The `Engine` class handles the hierarchical dependencies between problems. In GML/MLO,
there are two types of dependencies: upper-to-lower (`u2l`) and lower-to-upper (`l2u`).
Both types of dependencies can be defined with a Python dictionary, where the key is
the starting node and the value is the list of destination nodes.

```python
from betty import Engine
from betty.configs import EngineConfig

# set up all involved problems
problems = [cls_prob, hpo_prob]

# set up upper-to-lower and lower-to-upper dependencies
u2l = {hpo_prob: [cls_prob]}
l2u = {cls_prob: [hpo_prob]}
dependencies = {'u2l': u2l, 'l2u': l2u}

# set up Engine configuration
engine_config = EngineConfig(train_iters=10000, valid_step=100)

# instantiate Engine class
engine = Engine(problems=problems,
dependencies=dependencies,
config=engine_config)

# execute multilevel optimization
engine.run()
```

Since `Engine` manages the whole GML/MLO program, you can also perform a global validation
stage within it. All problems that comprise the GML/MLO program can again be accessed with
their names.

```python
class HPOEngine(Engine):
# set up global validation
@torch.no_grad()
def validation(self):
loss = 0
for inputs, labels in test_loader:
outputs = self.classifer(inputs)
loss += F.cross_entropy(outputs, targets)

# Returned dict will be automatically logged after each validation
return {'loss': loss}
...
engine = HPOEngine(problems=problems,
dependencies=dependencies,
config=engine_config)
engine.run()
```

Once we define all optimization problems and the hierarchical dependencies between them
with, respectively, the `Problem` class and the `Engine` class, all complicated internal
mechanisms of GML/MLO such as gradient calculation and optimization execution order will
be handled by Betty. For more details and advanced features, users can check out our
[Documentation](https://leopard-ai.github.io/betty/) and
[Tutorials](https://leopard-ai.github.io/betty/tutorial/basic/basic.html).

Happy multilevel optimization programming!

## Applications

We provide reference implementations of several GML/MLO applications, including:

- [Hyperparameter Optimization](examples/logistic_regression_hpo/)
- [Neural Architecture Search](examples/neural_architecture_search/)
- [Data Reweighting](examples/learning_to_reweight/)
- [Domain Adaptation for Pretraining & Finetuning](examples/learning_by_ignoring/)
- [(Implicit) Model-Agnostic Meta-Learning](examples/implicit_maml)

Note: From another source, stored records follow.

-- ==== Sys2Proof/Tests/Slice0.lean ====
section
/-! SUPPORT. The author's own tests: decoding of words written out from the spec's encodings, the well-formedness
checks, one-step vectors of 95_test_vectors.md, and a witness for the hypotheses of every statement. Expected values
are the spec's. -/

-- One theorem at a time: many small evaluations side by side ask for more threads than the check's memory limit gives.
set_option Elab.async false

namespace Sys2Proof.Machine.Tests

/-- The example configuration `EX` of 92_eei_decisions.md D30, for vectors only. -/
def exParams : Params :=
  { prefix0 := 0x02, prefix1 := 0x03, raBody0 := 0x04, raBody1 := 0x09, fcSet := 0x0A
    addrV1 := 0x11, addrV2 := 0x21, addrI1 := 0x12, addrI2 := 0x22, addrOut := 0x30, addrSerPar := 0x31
    accCap := none }

/-- A block with the example configuration, after reset. -/
def block : State := State.instantiate exParams

/-- The block with an accumulator. -/
def holding (a : Bytes) : State := { block with acc := a }

/-- The block with a finite capacity and an accumulator. -/
def capped (n : Nat) (a : Bytes) : State := { block with params := { exParams with accCap := some n }, acc := a }

/-- The block with events presented. -/
def presented (evs : List HostEvent) : State := { block with pending := evs }

/-- The block after a fault. -/
def broken : State := { block with run := .faulted .illegalOp, results := [.fault .illegalOp] }

/-- The state of a next outcome. -/
def stateOf (o : Host.Outcome State Fault Refusal) : Option State :=
  match o with
  | .next s => some s
  | .fault _ => none
  | .refused _ => none

/-- The last result of a next outcome. -/
def resultOf (o : Host.Outcome State Fault Refusal) : Option Result := (stateOf o).bind (fun s => s.results.getLast?)

/-- The accumulator of a next outcome. -/
def accOf (o : Host.Outcome State Fault Refusal) : Option Bytes := (stateOf o).map (fun s => s.acc)

/-- The reason of a stop. -/
def faultOf (o : Host.Outcome State Fault Refusal) : Option Fault :=
  match o with
  | .next _ => none
  | .fault f => some f
  | .refused _ => none

/-- What the decoder gives on the example configuration. -/
def read (e : HostEvent) : Option Instr :=
  match decode exParams e with
  | .ok i => some i
  | .error _ => none

/-- Whether the decoder rejects, and by which name. -/
def rejected (e : HostEvent) : Option DecodeError :=
  match decode exParams e with
  | .ok _ => none
  | .error d => some d

/-- V-RSP-1. -/
def r1 : Bytes :=
  [0xF7, 0x02, 0x03, 0x04, 0x09, 0x21, 0x02, 0x01, 0xF4, 0x00, 0x64, 0x04, 0xD2, 0x04, 0xD2, 0x01, 0xF4, 0x01, 0xF4, 0x04, 0xE2, 0x07, 0xD0, 0x29, 0x92, 0xFD]

/-- V-RSP-4. -/
def r4 : Bytes :=
  [0xF7, 0x02, 0x03, 0x04, 0x09, 0xD2, 0xFC, 0x00, 0x01, 0x00, 0x02, 0x00, 0x03, 0x00, 0x04, 0x00, 0x05, 0x00, 0x06, 0x00, 0x07, 0x00, 0x08, 0x17, 0xEE, 0xFD]

/-- V-VAL-9. -/
def val9 : Bytes :=
  [0xF7, 0x02, 0x03, 0x04, 0x09, 0x21, 0x02, 0x01, 0xF4, 0x00, 0x64, 0x04, 0xD2, 0x04, 0xD2, 0x01, 0xF4, 0x01, 0xF4, 0x04, 0xE2, 0x07, 0xD0, 0x29, 0x92, 0x00, 0xFD]

/-- V-RX-4. -/
def rx4 : Bytes :=
  [0xF7, 0x02, 0x03, 0x04, 0x09, 0x00, 0x00, 0x00, 0xFD, 0x00, 0x00, 0x00, 0x00, 0x00, 0x00, 0x00, 0x00, 0x00, 0x00, 0x00, 0x00, 0x00, 0x00, 0xA4, 0x1F, 0xFD]

/-- V-RX-6, its first 26 bytes. -/
def rx6 : Bytes :=
  [0xF7, 0x02, 0x03, 0x04, 0x09, 0x00, 0x00, 0x00, 0xFD, 0xF7, 0x00, 0x00, 0x00, 0x00, 0x00, 0x00, 0x00, 0x00, 0x00, 0x00, 0x00, 0x00, 0x00, 0x52, 0x28, 0xFD]

/-- The fields of V-RSP-1. -/
def r1Fields : RspFields :=
  { h0 := 0x02, h1 := 0x03, h2 := 0x04, h3 := 0x09, st2 := 0x21, st1 := 0x02
    ch2MV := 500, ch2MI := 100, ch1MV := 1234, ch1MI := 1234, ch2SV := 500, ch2SI := 500
    ch1SV := 1250, ch1SI := 2000, crcLo := 0x29, crcHi := 0x92 }

/-- The snapshot of V-RSP-1. -/
def r1Snapshot : Snapshot :=
  { ch1MV := ⟨1234, 2⟩, ch1MI := ⟨1234, 3⟩, ch1SV := ⟨1250, 2⟩, ch1SI := ⟨2000, 3⟩, ch1CV := false, ch1CC := true
    ch2MV := ⟨500, 2⟩, ch2MI := ⟨100, 3⟩, ch2SV := ⟨500, 2⟩, ch2SI := ⟨500, 3⟩, ch2CV := true, ch2CC := false
    output := true, serial := false, parallel := false }

/-- The snapshot of V-RSP-4. -/
def r4Snapshot : Snapshot :=
  { ch1MV := ⟨3, 2⟩, ch1MI := ⟨4, 3⟩, ch1SV := ⟨7, 2⟩, ch1SI := ⟨8, 3⟩, ch1CV := false, ch1CC := false
    ch2MV := ⟨1, 2⟩, ch2MI := ⟨2, 3⟩, ch2SV := ⟨5, 2⟩, ch2SI := ⟨6, 3⟩, ch2CV := false, ch2CC := true
    output := false, serial := false, parallel := false }

/-! Decoding, on words written out from R61 and R66 to R69. -/

/-- Code 0x01 (R61). -/
theorem test_decode_crc16 :
    read (.request { op := 0x01, bytes := [0x31], n := 1 }) = some (.crc16 [0x31] 1) := by decide

/-- Code 0x10 (R61). -/
theorem test_decode_encReadall :
    read (.request { op := 0x10 }) = some (.encReadall) := by decide

/-- Code 0x11 (R61). -/
theorem test_decode_encSetv :
    read (.request { op := 0x11, ch := 2, v := ⟨1234, 2⟩ }) = some (.encSetv 2 ⟨1234, 2⟩) := by decide

/-- Code 0x12 (R61). -/
theorem test_decode_encSeti :
    read (.request { op := 0x12, ch := 1, v := ⟨15, 1⟩ }) = some (.encSeti 1 ⟨15, 1⟩) := by decide

/-- Code 0x13 (R61). -/
theorem test_decode_encSetout :
    read (.request { op := 0x13, b := true }) = some (.encSetout true) := by decide

/-- Code 0x14 (R61). -/
theorem test_decode_encSetser :
    read (.request { op := 0x14, b := true }) = some (.encSetser true) := by decide

/-- Code 0x15 (R61). -/
theorem test_decode_encSetpar :
    read (.request { op := 0x15, b := true }) = some (.encSetpar true) := by decide

/-- Code 0x20 (R61). -/
theorem test_decode_validate :
    read (.request { op := 0x20, bytes := [0xF7] }) = some (.validate [0xF7]) := by decide

/-- Code 0x21 (R61). -/
theorem test_decode_parse :
    read (.request { op := 0x21, bytes := [0xF7] }) = some (.parse [0xF7]) := by decide

/-- Code 0x30 (R61). -/
theorem test_decode_xPush :
    read (.request { op := 0x30, bytes := [0xF7] }) = some (.xPush [0xF7]) := by decide

/-- Code 0x31 (R61). -/
theorem test_decode_xPop :
    read (.request { op := 0x31 }) = some (.xPop) := by decide

/-- Code 0x32 (R61). -/
theorem test_decode_rxStep :
    read (.request { op := 0x32, bytes := [0xF7] }) = some (.rxStep [0xF7]) := by decide

/-- Code 0x3F (R61). -/
theorem test_decode_reset :
    read (.request { op := 0x3F }) = some (.reset) := by decide

/-- A frame of the encoder's vectors (section 2.2). -/
theorem test_decode_wireReadall :
    read (.frame [0xF7, 0x02, 0x03, 0x04, 0x09, 0xE2, 0xAB, 0xFD]) = some
      (.wireReadall 0x02 0x03 0x04 0x09 0xE2 0xAB) := by decide

/-- A frame of the encoder's vectors (section 2.2). -/
theorem test_decode_wireSetv1 :
    read (.frame [0xF7, 0x02, 0x03, 0x0A, 0x11, 0x01, 0x04, 0xD2, 0x63, 0x3A, 0xFD]) = some
      (.wireSetv1 0x02 0x03 0x0A 0x11 0x04 0xD2 0x63 0x3A) := by decide

/-- A frame of the encoder's vectors (section 2.2). -/
theorem test_decode_wireSetv2 :
    read (.frame [0xF7, 0x02, 0x03, 0x0A, 0x21, 0x01, 0x04, 0xD2, 0x6C, 0x3A, 0xFD]) = some
      (.wireSetv2 0x02 0x03 0x0A 0x21 0x04 0xD2 0x6C 0x3A) := by decide

/-- A frame of the encoder's vectors (section 2.2). -/
theorem test_decode_wireSeti1 :
    read (.frame [0xF7, 0x02, 0x03, 0x0A, 0x12, 0x01, 0x04, 0xD2, 0x63, 0x7E, 0xFD]) = some
      (.wireSeti1 0x02 0x03 0x0A 0x12 0x04 0xD2 0x63 0x7E) := by decide

/-- A frame of the encoder's vectors (section 2.2). -/
theorem test_decode_wireSeti2 :
    read (.frame [0xF7, 0x02, 0x03, 0x0A, 0x22, 0x01, 0xFF, 0xFF, 0xEF, 0x53, 0xFD]) = some
      (.wireSeti2 0x02 0x03 0x0A 0x22 0xFF 0xFF 0xEF 0x53) := by decide

/-- A frame of the encoder's vectors (section 2.2). -/
theorem test_decode_wireSetout :
    read (.frame [0xF7, 0x02, 0x03, 0x0A, 0x30, 0x01, 0x00, 0x01, 0x2A, 0x5B, 0xFD]) = some
      (.wireSetout 0x02 0x03 0x30 true 0x2A 0x5B) := by decide

/-- A frame of the encoder's vectors (section 2.2). -/
theorem test_decode_wireSetser :
    read (.frame [0xF7, 0x02, 0x03, 0x0A, 0x31, 0x01, 0x00, 0x01, 0x2B, 0xA7, 0xFD]) = some
      (.wireSetser 0x02 0x03 0x31 true 0x2B 0xA7) := by decide

/-- A frame of the encoder's vectors (section 2.2). -/
theorem test_decode_wireSetpar :
    read (.frame [0xF7, 0x02, 0x03, 0x0A, 0x31, 0x01, 0x00, 0x02, 0x6B, 0xA6, 0xFD]) = some
      (.wireSetpar 0x02 0x03 0x31 true 0x6B 0xA6) := by decide

/-- V-RSP-1, field by field. -/
theorem test_decode_wireRsp :
    read (.frame r1) = some (.wireRsp r1Fields) := by decide

/-- A rejection by name. -/
theorem test_reject_unassigned_code :
    rejected (.request { op := 0x02 }) =
      some (.illegalOp 0x02) := by decide

/-- A rejection by name. -/
theorem test_reject_length :
    rejected (.frame [0xF7, 0x01, 0xFD]) =
      some (.frameLength 3) := by decide

/-- A rejection by name. -/
theorem test_reject_no_start :
    rejected (.frame [0x00, 0x02, 0x03, 0x04, 0x09, 0xE2, 0xAB, 0xFD]) =
      some (.noStart) := by decide

/-- A rejection by name. -/
theorem test_reject_no_end :
    rejected (.frame [0xF7, 0x02, 0x03, 0x04, 0x09, 0xE2, 0xAB, 0x00]) =
      some (.noEnd) := by decide

/-- A rejection by name. -/
theorem test_reject_length_field :
    rejected (.frame [0xF7, 0x02, 0x03, 0x0A, 0x11, 0x02, 0x04, 0xD2, 0x63, 0x3A, 0xFD]) =
      some (.lengthField 0x02) := by decide

/-- A rejection by name. -/
theorem test_reject_no_command :
    rejected (.frame [0xF7, 0x02, 0x03, 0x0A, 0x31, 0x01, 0x00, 0x03, 0x63, 0x3A, 0xFD]) =
      some (.noCommand 0x0A 0x31 0x00 0x03) := by decide

/-- The first byte of a frame is bits 7..0 of its word (log entry 13). -/
theorem test_table_word_of_bytes :
    tableEvent 64 0xFDABE209040302F7 = .frame [0xF7, 0x02, 0x03, 0x04, 0x09, 0xE2, 0xAB, 0xFD] := by decide

/-! Well-formedness: a well-formed term and an ill-formed one for each check. -/

/-- R62, R63, R66 or R68. -/
theorem test_wf_crc_length :
    Instr.wf exParams (.crc16 [0x31, 0x32] 2) = true ∧
      Instr.wf exParams (.crc16 [0x31, 0x32] 3) = false := by decide

/-- R62, R63, R66 or R68. -/
theorem test_wf_setv_channel :
    Instr.wf exParams (.encSetv 2 ⟨0, 0⟩) = true ∧
      Instr.wf exParams (.encSetv 3 ⟨0, 0⟩) = false := by decide

/-- R62, R63, R66 or R68. -/
theorem test_wf_seti_channel :
    Instr.wf exParams (.encSeti 1 ⟨0, 0⟩) = true ∧
      Instr.wf exParams (.encSeti 0 ⟨0, 0⟩) = false := by decide

/-- R62, R63, R66 or R68. -/
theorem test_wf_readall_prefix0 :
    Instr.wf exParams (.wireReadall 0x02 0x03 0x04 0x09 0xE2 0xAB) = true ∧
      Instr.wf exParams (.wireReadall 0x01 0x03 0x04 0x09 0xE2 0xEF) = false := by decide +kernel

/-- R62, R63, R66 or R68. -/
theorem test_wf_readall_prefix1 :
    Instr.wf exParams (.wireReadall 0x02 0x03 0x04 0x09 0xE2 0xAB) = true ∧
      Instr.wf exParams (.wireReadall 0x02 0x01 0x04 0x09 0x43 0x6B) = false := by decide +kernel

/-- R62, R63, R66 or R68. -/
theorem test_wf_readall_body0 :
    Instr.wf exParams (.wireReadall 0x02 0x03 0x04 0x09 0xE2 0xAB) = true ∧
      Instr.wf exParams (.wireReadall 0x02 0x03 0x01 0x09 0xE1 0xFB) = false := by decide +kernel

/-- R62, R63, R66 or R68. -/
theorem test_wf_readall_body1 :
    Instr.wf exParams (.wireReadall 0x02 0x03 0x04 0x09 0xE2 0xAB) = true ∧
      Instr.wf exParams (.wireReadall 0x02 0x03 0x04 0x01 0xE3 0x6D) = false := by decide +kernel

While each of the above examples traditionally has a distinct implementation style, note
that our implementations share the same code structure thanks to Betty. More examples
are on the way!



## Features

### Gradient Approximation Methods

- Implicit Differentiation
- Finite Difference (or T1-T2) ([DARTS: Differentiable Architecture Search](https://arxiv.org/abs/1806.09055))
- Neumann Series ([Optimizing Millions of Hyperparameters by Implicit Differentiation](http://proceedings.mlr.press/v108/lorraine20a/lorraine20a.pdf))
- Conjugate Gradient ([Meta-Learning with Implicit Gradients](https://proceedings.neurips.cc/paper/2019/file/072b030ba126b2f4b2374f342be9ed44-Paper.pdf))
- Iterative Differentiation
- Reverse-mode Automatic Differentiation ([Model-Agnostic Meta-Learning (MAML)](https://arxiv.org/abs/1703.03400))

### Training

- Gradient accumulation
- FP16/BF16 training
- Distributed data-parallel training
- Gradient clipping

### Logging

- [(PyTorch) TensorBoard](https://pytorch.org/docs/stable/tensorboard.html)
- [wandb](https://github.com/wandb/client)

## Contributing

We welcome contributions from the community! Please see our [contributing
guidelines](CONTRIBUTING.md) for details on how to contribute to Betty.

## Citation

If you use Betty in your research, please cite [our
paper](https://arxiv.org/abs/2207.02849) with the following Bibtex entry.

```
@inproceedings{
choe2023betty,
title={Betty: An Automatic Differentiation Library for Multilevel Optimization},
author={Sang Keun Choe and Willie Neiswanger and Pengtao Xie and Eric Xing},
booktitle={The Eleventh International Conference on Learning Representations },
year={2023},
url={https://openreview.net/forum?id=LV_MeMS38Q9}
}
```

## License

Betty is licensed under the [Apache 2.0 License](LICENSE).